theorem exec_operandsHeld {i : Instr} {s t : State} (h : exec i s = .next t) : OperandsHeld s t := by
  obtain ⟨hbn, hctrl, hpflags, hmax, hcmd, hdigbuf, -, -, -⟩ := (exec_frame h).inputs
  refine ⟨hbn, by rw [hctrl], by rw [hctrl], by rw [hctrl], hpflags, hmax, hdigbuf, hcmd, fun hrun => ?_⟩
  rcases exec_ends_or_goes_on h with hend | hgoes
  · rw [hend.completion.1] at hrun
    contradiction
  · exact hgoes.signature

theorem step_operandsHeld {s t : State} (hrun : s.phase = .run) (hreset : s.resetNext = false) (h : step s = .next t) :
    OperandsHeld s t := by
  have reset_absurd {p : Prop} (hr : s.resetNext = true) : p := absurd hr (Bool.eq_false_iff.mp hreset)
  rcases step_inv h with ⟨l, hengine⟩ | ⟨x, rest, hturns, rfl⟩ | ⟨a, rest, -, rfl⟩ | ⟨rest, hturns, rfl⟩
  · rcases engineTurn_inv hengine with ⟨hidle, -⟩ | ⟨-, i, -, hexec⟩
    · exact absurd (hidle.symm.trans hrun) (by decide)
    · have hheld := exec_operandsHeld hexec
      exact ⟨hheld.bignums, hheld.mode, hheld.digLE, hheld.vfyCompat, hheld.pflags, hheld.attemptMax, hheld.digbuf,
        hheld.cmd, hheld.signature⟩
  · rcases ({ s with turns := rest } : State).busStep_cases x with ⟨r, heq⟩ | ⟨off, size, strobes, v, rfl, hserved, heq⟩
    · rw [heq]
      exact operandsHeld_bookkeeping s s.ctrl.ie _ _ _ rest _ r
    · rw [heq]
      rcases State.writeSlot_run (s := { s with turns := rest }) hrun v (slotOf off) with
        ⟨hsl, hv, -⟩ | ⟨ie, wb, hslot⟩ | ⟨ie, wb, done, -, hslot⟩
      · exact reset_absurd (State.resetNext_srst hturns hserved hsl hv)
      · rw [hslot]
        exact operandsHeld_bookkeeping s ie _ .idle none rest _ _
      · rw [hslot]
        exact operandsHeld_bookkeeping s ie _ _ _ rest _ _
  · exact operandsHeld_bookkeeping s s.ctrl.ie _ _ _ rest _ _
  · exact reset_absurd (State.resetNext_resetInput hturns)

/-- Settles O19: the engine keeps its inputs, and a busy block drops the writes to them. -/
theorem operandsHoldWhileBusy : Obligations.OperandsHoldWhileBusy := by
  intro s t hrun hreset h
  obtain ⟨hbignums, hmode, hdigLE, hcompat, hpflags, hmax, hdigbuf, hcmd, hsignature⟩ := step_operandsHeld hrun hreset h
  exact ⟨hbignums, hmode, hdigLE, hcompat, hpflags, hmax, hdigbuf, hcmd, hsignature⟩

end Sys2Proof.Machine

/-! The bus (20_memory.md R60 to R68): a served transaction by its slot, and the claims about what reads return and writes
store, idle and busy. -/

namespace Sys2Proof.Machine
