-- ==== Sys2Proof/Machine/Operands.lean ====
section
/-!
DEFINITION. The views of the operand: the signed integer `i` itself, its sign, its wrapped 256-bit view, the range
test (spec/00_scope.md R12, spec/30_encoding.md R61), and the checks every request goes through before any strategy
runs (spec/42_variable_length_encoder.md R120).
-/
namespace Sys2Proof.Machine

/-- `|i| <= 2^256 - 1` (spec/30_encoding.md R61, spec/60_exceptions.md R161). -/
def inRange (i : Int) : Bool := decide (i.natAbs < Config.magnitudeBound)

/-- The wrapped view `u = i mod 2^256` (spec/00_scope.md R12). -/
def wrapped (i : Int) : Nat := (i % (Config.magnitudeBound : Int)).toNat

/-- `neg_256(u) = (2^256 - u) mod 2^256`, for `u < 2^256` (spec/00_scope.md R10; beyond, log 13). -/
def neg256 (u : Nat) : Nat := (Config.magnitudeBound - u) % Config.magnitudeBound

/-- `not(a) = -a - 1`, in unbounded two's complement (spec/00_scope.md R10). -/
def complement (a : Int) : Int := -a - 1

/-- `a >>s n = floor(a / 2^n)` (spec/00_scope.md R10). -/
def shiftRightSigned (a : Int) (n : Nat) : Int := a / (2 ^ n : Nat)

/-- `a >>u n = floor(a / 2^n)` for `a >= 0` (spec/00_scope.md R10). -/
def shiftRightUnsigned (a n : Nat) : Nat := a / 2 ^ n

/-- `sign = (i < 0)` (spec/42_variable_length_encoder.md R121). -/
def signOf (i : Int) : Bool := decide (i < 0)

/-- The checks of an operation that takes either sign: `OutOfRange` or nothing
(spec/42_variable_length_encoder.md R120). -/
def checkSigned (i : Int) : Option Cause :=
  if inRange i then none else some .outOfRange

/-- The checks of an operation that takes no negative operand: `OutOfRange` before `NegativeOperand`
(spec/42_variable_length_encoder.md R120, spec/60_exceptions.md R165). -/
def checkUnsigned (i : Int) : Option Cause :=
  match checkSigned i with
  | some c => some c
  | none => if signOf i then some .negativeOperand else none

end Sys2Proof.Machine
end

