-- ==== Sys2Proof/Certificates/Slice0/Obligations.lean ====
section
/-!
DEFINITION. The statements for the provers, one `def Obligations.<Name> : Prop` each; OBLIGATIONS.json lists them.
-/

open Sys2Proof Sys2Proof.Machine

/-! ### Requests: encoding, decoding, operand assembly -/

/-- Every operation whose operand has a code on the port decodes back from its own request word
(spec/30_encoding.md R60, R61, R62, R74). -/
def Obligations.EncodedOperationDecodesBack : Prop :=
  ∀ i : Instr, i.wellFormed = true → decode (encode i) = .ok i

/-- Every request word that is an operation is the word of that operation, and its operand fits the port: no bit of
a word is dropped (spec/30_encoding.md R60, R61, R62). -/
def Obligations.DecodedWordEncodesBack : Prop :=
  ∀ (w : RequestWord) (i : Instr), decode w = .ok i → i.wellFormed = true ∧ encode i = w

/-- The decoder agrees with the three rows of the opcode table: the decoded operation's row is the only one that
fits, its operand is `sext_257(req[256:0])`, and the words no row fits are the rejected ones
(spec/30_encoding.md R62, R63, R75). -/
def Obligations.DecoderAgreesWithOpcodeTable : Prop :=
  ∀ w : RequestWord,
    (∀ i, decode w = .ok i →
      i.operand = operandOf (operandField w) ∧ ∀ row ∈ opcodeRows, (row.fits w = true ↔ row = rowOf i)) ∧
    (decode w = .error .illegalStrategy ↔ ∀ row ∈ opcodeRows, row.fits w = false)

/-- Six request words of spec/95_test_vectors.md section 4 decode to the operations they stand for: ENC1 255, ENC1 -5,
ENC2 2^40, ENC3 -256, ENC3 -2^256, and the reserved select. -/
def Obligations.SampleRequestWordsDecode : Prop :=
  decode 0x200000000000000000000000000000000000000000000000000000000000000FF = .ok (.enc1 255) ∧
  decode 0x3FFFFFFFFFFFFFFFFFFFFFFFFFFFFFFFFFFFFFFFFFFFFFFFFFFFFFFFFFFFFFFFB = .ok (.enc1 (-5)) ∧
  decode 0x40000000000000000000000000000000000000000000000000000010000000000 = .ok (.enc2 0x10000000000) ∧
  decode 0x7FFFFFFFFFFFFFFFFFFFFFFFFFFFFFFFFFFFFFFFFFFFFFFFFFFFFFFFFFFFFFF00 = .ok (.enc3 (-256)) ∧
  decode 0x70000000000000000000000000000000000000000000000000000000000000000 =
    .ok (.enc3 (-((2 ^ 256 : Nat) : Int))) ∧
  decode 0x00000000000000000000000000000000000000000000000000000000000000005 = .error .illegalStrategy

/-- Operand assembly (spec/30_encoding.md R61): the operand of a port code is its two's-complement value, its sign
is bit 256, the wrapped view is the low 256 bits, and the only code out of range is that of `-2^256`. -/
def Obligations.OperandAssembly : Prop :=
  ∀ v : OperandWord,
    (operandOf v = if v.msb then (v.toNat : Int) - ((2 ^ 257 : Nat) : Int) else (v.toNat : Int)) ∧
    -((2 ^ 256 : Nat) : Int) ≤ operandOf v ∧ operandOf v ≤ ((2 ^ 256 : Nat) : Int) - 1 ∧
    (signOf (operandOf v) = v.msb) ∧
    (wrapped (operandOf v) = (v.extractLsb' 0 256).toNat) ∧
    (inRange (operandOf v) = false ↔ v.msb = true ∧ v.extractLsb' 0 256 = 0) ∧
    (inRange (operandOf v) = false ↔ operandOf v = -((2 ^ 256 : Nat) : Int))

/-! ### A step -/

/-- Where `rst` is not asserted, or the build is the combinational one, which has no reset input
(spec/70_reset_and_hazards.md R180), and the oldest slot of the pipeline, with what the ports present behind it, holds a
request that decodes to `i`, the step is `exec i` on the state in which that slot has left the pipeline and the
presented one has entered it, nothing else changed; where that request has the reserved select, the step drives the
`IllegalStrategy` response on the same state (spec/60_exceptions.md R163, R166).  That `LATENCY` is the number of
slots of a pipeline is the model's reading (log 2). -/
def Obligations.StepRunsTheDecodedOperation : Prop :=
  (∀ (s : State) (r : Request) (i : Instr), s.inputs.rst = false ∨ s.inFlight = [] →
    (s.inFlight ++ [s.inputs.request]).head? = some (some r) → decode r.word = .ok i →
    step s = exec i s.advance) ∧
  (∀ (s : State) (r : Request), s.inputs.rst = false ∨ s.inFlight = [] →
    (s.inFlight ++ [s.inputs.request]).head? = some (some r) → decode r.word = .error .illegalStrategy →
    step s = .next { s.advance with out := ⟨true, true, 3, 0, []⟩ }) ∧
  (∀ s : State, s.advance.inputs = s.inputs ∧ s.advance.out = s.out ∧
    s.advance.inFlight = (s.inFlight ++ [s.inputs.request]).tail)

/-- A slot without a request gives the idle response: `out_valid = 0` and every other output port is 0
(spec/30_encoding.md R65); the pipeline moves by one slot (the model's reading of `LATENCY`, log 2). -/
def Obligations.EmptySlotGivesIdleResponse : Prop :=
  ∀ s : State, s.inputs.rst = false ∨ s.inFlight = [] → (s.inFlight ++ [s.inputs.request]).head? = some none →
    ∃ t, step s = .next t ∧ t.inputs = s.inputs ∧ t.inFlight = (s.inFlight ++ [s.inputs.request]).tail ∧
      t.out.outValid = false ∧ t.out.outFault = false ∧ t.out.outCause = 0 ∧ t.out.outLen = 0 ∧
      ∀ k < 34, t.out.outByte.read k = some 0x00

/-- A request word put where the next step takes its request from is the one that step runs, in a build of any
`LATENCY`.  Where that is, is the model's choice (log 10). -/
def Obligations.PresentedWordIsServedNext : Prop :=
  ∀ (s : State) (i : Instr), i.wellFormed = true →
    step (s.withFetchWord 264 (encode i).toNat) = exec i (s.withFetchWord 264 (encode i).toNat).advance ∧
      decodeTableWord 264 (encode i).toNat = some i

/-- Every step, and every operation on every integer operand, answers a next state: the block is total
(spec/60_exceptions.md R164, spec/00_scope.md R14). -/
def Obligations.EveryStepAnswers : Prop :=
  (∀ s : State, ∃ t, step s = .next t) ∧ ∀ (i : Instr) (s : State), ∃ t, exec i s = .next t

======

REQUIRED WORK:
Using the records above, set down exactly the lines from the one with "(spec/42_variable_length_encoder.md R120). -/" through the one with "(decode w = .error", inclusive, and nothing more.

YOUR SOLUTION:
(spec/42_variable_length_encoder.md R120). -/
def checkSigned (i : Int) : Option Cause :=
  if inRange i then none else some .outOfRange

/-- The checks of an operation that takes no negative operand: `OutOfRange` before `NegativeOperand`
(spec/42_variable_length_encoder.md R120, spec/60_exceptions.md R165). -/
def checkUnsigned (i : Int) : Option Cause :=
  match checkSigned i with
  | some c => some c
  | none => if signOf i then some .negativeOperand else none

end Sys2Proof.Machine
end

-- ==== Sys2Proof/Certificates/Slice0/Obligations.lean ====
section
/-!
DEFINITION. The statements for the provers, one `def Obligations.<Name> : Prop` each; OBLIGATIONS.json lists them.
-/

open Sys2Proof Sys2Proof.Machine

/-! ### Requests: encoding, decoding, operand assembly -/

/-- Every operation whose operand has a code on the port decodes back from its own request word
(spec/30_encoding.md R60, R61, R62, R74). -/
def Obligations.EncodedOperationDecodesBack : Prop :=
  ∀ i : Instr, i.wellFormed = true → decode (encode i) = .ok i

/-- Every request word that is an operation is the word of that operation, and its operand fits the port: no bit of
a word is dropped (spec/30_encoding.md R60, R61, R62). -/
def Obligations.DecodedWordEncodesBack : Prop :=
  ∀ (w : RequestWord) (i : Instr), decode w = .ok i → i.wellFormed = true ∧ encode i = w

/-- The decoder agrees with the three rows of the opcode table: the decoded operation's row is the only one that
fits, its operand is `sext_257(req[256:0])`, and the words no row fits are the rejected ones
(spec/30_encoding.md R62, R63, R75). -/
def Obligations.DecoderAgreesWithOpcodeTable : Prop :=
  ∀ w : RequestWord,
    (∀ i, decode w = .ok i →
      i.operand = operandOf (operandField w) ∧ ∀ row ∈ opcodeRows, (row.fits w = true ↔ row = rowOf i)) ∧
    (decode w = .error .illegalStrategy ↔ ∀ row ∈ opcodeRows, row.fits w = false)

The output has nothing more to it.